*What you should do:*
Write every entry out again, exactly as given.

*Data:*
/-- The first line that is in no block row of CODING: of a box that is still open, or whose output is incomplete. -/
def Bar.firstUncoded (b : Bar) : Nat :=
  if b.ecat.session then (b.cap.boxes.filter (·.1.1 = 2)).foldl (fun m x => min m (x.2.headD m)) b.cap.outLine else b.lines

/-- Sealing starts (Table 9-7): the coders end their rows, and the first line without a row is the first one lost. -/
def Bar.startSealing (b : Bar) : Bar := b.endRows.sealStart b.firstUncoded

/-- A reset of R437 is decided: the cause is logged and recorded, FAULT_N falls, and storage starts sealing. -/
def Bar.decideReset (b : Bar) (code : Nat) : Bar :=
  if b.saf.resetAt.isSome then b
  else (((b.logEvent code 0).recordCause code).modSaf fun s => { s with resetAt := some (b.now, code) }).startSealing

/-! ### Watchdog (R433 to R438) -/

/-- The settings in the objects now. -/
def Bar.wdgSettings (b : Bar) : WdgSettings :=
  ⟨b.rwN 0x2D01 1 * 1000000, b.rwN 0x2D01 2, b.rwN 0x2D01 3, b.rwN 0x2D01 4, b.rwN 0x2D01 5⟩

/-- T_0: PRE-OP is reached for the first time after reset. -/
def Bar.startWatchdog (b : Bar) : Bar :=
  if b.saf.wdg.started then b
  else b.modWdg fun w =>
    { w with started := true, k := 0, tk := b.now, inForce := b.wdgSettings
             slots := Vector.ofFn fun (i : Fin 8) => { (w.slots[i] : WdgSlot) with supervised := decide (i.val < 6), times := [] } }

/-- The window of a slot in the running period. -/
def Watchdog.window (w : Watchdog) (i : Fin 8) : Nat × Nat :=
  if i.val < 6 then (w.tk + w.inForce.fo, w.tk + w.inForce.fc) else (w.tk + w.inForce.ho, w.tk + w.inForce.hc)

/-- What is wrong with check-ins of a period: 0 none at all, 1 early, 2 late, 3 two of them; none where all is well. -/
def judgeCheckins (window : Nat × Nat) (times : List Nat) : Option Nat :=
  match times with
  | [] => some 0
  | [t] => if t < window.1 then some 1 else if window.2 ≤ t then some 2 else none
  | _ => some 3

/-- The detail code of a miss. -/
def missCode (kind : Nat) : Nat := match kind with | 0 => 0xD023 | 1 => 0xD024 | 2 => 0xD025 | _ => 0xD026

def Watchdog.nextStart (w : Watchdog) : Nat := w.tk + w.inForce.period

/-- A check-in of a slot: an early, late or second one of a supervised slot is logged as it comes. -/
def Bar.checkIn (b : Bar) (i : Fin 8) (t : Nat) : Bar :=
  let w := b.saf.wdg
  if !w.started || t < w.tk then b
  else
    let times := (w.slots[i]).times ++ [t]
    let b := b.modWdg fun w => { w with slots := vmod w.slots i fun s => { s with times := times } }
    if (w.slots[i]).supervised && decide (t < w.nextStart) then
      match judgeCheckins (w.window i) times with
      | some kind => b.logEvent (missCode kind) i.val
      | none => b
    else b

/-- The host's check-in of slot 6 or 7 that the sampled cycle brought (R344, R434). -/
def Bar.hostCheckin (b : Bar) (seven : Bool) : Bar :=
  if if seven then b.ecat.checkin7 else b.ecat.checkin6 then
    let t := b.ecat.sampleTime
    if seven then (b.modEcat fun e => { e with checkin7 := false, checkins7 := (e.checkins7 + 1) % 2 ^ 32 }).checkIn 7 t
    else (b.modEcat fun e => { e with checkin6 := false, checkins6 := (e.checkins6 + 1) % 2 ^ 32 }).checkIn 6 t
  else b

/-- The check-ins of the running period. -/
def Watchdog.periodTimes (w : Watchdog) (i : Fin 8) : List Nat := (w.slots[i]).times.filter fun t => decide (t < w.nextStart)

def Watchdog.verdict (w : Watchdog) (i : Fin 8) : Option Nat := judgeCheckins (w.window i) (w.periodTimes i)

/-- A slot after the close of the running period; `sup` says whether it is supervised in the next. -/
def Watchdog.closeSlot (w : Watchdog) (sup : Bool) (i : Fin 8) : WdgSlot :=
  let s := w.slots[i]
  let v := w.verdict i
  let missed := s.supervised && v.isSome
  { times := s.times.filter fun t => decide (w.nextStart ≤ t), supervised := if i.val < 6 then true else sup
    passed := v.isNone, lastFault := if missed then v.getD 0 else s.lastFault
    clean := if v.isNone then min 255 (s.clean + 1) else 0, misses := if missed then sat16 s.misses else s.misses }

*Expected answer:*
/-- The first line that is in no block row of CODING: of a box that is still open, or whose output is incomplete. -/
def Bar.firstUncoded (b : Bar) : Nat :=
  if b.ecat.session then (b.cap.boxes.filter (·.1.1 = 2)).foldl (fun m x => min m (x.2.headD m)) b.cap.outLine else b.lines

/-- Sealing starts (Table 9-7): the coders end their rows, and the first line without a row is the first one lost. -/
def Bar.startSealing (b : Bar) : Bar := b.endRows.sealStart b.firstUncoded

/-- A reset of R437 is decided: the cause is logged and recorded, FAULT_N falls, and storage starts sealing. -/
def Bar.decideReset (b : Bar) (code : Nat) : Bar :=
  if b.saf.resetAt.isSome then b
  else (((b.logEvent code 0).recordCause code).modSaf fun s => { s with resetAt := some (b.now, code) }).startSealing

/-! ### Watchdog (R433 to R438) -/

/-- The settings in the objects now. -/
def Bar.wdgSettings (b : Bar) : WdgSettings :=
  ⟨b.rwN 0x2D01 1 * 1000000, b.rwN 0x2D01 2, b.rwN 0x2D01 3, b.rwN 0x2D01 4, b.rwN 0x2D01 5⟩

/-- T_0: PRE-OP is reached for the first time after reset. -/
def Bar.startWatchdog (b : Bar) : Bar :=
  if b.saf.wdg.started then b
  else b.modWdg fun w =>
    { w with started := true, k := 0, tk := b.now, inForce := b.wdgSettings
             slots := Vector.ofFn fun (i : Fin 8) => { (w.slots[i] : WdgSlot) with supervised := decide (i.val < 6), times := [] } }

/-- The window of a slot in the running period. -/
def Watchdog.window (w : Watchdog) (i : Fin 8) : Nat × Nat :=
  if i.val < 6 then (w.tk + w.inForce.fo, w.tk + w.inForce.fc) else (w.tk + w.inForce.ho, w.tk + w.inForce.hc)

/-- What is wrong with check-ins of a period: 0 none at all, 1 early, 2 late, 3 two of them; none where all is well. -/
def judgeCheckins (window : Nat × Nat) (times : List Nat) : Option Nat :=
  match times with
  | [] => some 0
  | [t] => if t < window.1 then some 1 else if window.2 ≤ t then some 2 else none
  | _ => some 3

/-- The detail code of a miss. -/
def missCode (kind : Nat) : Nat := match kind with | 0 => 0xD023 | 1 => 0xD024 | 2 => 0xD025 | _ => 0xD026

def Watchdog.nextStart (w : Watchdog) : Nat := w.tk + w.inForce.period

/-- A check-in of a slot: an early, late or second one of a supervised slot is logged as it comes. -/
def Bar.checkIn (b : Bar) (i : Fin 8) (t : Nat) : Bar :=
  let w := b.saf.wdg
  if !w.started || t < w.tk then b
  else
    let times := (w.slots[i]).times ++ [t]
    let b := b.modWdg fun w => { w with slots := vmod w.slots i fun s => { s with times := times } }
    if (w.slots[i]).supervised && decide (t < w.nextStart) then
      match judgeCheckins (w.window i) times with
      | some kind => b.logEvent (missCode kind) i.val
      | none => b
    else b

/-- The host's check-in of slot 6 or 7 that the sampled cycle brought (R344, R434). -/
def Bar.hostCheckin (b : Bar) (seven : Bool) : Bar :=
  if if seven then b.ecat.checkin7 else b.ecat.checkin6 then
    let t := b.ecat.sampleTime
    if seven then (b.modEcat fun e => { e with checkin7 := false, checkins7 := (e.checkins7 + 1) % 2 ^ 32 }).checkIn 7 t
    else (b.modEcat fun e => { e with checkin6 := false, checkins6 := (e.checkins6 + 1) % 2 ^ 32 }).checkIn 6 t
  else b

/-- The check-ins of the running period. -/
def Watchdog.periodTimes (w : Watchdog) (i : Fin 8) : List Nat := (w.slots[i]).times.filter fun t => decide (t < w.nextStart)

def Watchdog.verdict (w : Watchdog) (i : Fin 8) : Option Nat := judgeCheckins (w.window i) (w.periodTimes i)

/-- A slot after the close of the running period; `sup` says whether it is supervised in the next. -/
def Watchdog.closeSlot (w : Watchdog) (sup : Bool) (i : Fin 8) : WdgSlot :=
  let s := w.slots[i]
  let v := w.verdict i
  let missed := s.supervised && v.isSome
  { times := s.times.filter fun t => decide (w.nextStart ≤ t), supervised := if i.val < 6 then true else sup
    passed := v.isNone, lastFault := if missed then v.getD 0 else s.lastFault
    clean := if v.isNone then min 255 (s.clean + 1) else 0, misses := if missed then sat16 s.misses else s.misses }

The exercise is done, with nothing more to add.